# Task details
Pull every line with "meets" from the data below and copy it.

Saved entries:
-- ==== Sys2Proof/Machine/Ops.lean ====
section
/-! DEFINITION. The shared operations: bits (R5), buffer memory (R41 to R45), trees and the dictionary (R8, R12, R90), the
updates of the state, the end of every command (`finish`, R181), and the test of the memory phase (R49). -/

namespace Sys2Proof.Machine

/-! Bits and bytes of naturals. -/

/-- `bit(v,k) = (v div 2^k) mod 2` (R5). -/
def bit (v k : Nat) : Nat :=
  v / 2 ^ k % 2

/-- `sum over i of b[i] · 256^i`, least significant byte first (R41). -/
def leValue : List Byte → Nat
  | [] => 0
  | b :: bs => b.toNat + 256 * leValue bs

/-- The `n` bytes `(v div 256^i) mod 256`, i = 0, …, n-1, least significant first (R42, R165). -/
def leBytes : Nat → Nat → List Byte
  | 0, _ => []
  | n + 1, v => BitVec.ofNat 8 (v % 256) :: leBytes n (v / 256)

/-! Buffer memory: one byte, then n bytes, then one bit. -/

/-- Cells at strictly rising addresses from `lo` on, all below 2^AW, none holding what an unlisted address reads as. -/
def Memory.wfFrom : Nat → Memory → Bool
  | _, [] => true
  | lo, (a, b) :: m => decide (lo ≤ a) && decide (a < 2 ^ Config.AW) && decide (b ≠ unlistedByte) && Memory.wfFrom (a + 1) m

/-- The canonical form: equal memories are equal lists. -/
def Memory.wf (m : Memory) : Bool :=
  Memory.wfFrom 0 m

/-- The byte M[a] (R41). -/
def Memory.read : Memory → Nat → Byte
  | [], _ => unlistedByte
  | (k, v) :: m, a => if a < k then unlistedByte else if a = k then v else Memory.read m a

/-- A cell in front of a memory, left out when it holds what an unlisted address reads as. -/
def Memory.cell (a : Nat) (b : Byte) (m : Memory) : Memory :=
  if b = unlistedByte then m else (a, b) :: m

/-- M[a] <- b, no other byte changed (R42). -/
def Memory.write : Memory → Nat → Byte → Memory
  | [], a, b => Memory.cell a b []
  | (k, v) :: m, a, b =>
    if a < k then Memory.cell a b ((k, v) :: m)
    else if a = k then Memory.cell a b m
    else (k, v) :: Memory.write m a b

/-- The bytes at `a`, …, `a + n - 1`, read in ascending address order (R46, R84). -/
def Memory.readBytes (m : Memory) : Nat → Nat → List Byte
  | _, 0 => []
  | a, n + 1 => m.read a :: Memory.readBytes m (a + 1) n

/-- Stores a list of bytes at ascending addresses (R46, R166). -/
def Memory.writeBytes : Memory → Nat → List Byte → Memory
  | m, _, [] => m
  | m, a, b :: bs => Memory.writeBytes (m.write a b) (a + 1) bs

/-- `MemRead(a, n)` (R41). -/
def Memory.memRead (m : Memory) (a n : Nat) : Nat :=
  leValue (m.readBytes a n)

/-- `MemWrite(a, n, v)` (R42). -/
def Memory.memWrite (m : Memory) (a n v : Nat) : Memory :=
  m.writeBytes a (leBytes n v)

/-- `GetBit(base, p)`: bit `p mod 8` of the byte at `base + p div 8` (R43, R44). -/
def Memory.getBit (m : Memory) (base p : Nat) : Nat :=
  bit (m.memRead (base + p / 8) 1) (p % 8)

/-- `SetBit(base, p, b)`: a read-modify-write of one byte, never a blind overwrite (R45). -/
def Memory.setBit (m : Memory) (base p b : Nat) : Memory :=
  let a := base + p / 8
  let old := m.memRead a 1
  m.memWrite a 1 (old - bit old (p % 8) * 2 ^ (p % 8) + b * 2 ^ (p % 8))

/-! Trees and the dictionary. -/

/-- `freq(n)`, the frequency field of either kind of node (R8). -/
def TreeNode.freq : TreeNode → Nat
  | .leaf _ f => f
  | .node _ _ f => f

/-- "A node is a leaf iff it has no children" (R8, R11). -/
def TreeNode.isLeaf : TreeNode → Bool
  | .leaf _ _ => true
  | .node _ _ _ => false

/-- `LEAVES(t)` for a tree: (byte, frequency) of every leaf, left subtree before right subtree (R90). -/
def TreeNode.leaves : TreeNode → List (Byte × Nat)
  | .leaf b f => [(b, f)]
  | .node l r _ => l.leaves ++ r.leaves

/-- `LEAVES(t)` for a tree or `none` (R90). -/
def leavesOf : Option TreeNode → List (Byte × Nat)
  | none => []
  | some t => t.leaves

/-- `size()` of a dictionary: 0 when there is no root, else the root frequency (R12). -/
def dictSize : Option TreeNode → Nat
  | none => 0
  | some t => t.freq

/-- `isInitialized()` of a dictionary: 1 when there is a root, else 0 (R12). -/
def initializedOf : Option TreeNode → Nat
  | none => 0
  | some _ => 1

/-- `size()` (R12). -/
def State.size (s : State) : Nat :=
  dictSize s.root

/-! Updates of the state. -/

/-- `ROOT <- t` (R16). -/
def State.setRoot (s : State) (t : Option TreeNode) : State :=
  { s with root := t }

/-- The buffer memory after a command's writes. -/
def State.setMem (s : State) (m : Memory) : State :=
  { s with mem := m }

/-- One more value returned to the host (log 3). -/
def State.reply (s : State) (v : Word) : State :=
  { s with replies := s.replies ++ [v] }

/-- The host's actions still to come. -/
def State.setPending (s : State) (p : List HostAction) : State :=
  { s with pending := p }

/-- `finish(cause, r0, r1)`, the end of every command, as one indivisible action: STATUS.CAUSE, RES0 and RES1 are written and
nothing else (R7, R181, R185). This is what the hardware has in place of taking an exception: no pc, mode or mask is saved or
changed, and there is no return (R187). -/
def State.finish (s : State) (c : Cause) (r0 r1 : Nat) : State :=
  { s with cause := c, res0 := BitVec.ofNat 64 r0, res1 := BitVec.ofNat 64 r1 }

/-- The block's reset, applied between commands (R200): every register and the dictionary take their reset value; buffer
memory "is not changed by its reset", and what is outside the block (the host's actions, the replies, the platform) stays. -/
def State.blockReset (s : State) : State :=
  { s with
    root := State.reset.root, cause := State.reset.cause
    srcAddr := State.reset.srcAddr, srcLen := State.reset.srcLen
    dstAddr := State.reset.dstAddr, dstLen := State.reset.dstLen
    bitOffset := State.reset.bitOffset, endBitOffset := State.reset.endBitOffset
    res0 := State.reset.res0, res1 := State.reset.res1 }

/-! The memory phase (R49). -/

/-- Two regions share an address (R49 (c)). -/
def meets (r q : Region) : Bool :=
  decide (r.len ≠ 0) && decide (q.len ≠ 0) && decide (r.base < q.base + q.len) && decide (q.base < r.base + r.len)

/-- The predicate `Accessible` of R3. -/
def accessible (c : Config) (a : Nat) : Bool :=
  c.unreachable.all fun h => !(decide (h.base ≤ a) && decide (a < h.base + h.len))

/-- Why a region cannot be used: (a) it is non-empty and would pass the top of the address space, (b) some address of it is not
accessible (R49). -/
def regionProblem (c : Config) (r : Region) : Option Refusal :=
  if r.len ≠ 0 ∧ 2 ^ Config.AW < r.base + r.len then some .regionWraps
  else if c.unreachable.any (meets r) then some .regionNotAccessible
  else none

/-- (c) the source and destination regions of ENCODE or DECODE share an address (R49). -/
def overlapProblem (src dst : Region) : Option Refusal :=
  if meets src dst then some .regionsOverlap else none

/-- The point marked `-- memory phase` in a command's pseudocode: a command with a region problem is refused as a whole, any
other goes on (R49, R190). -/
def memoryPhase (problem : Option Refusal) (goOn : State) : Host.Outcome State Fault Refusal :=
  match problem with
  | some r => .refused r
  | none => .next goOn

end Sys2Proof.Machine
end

# Response below
def meets (r q : Region) : Bool :=
  else if c.unreachable.any (meets r) then some .regionNotAccessible
  if meets src dst then some .regionsOverlap else none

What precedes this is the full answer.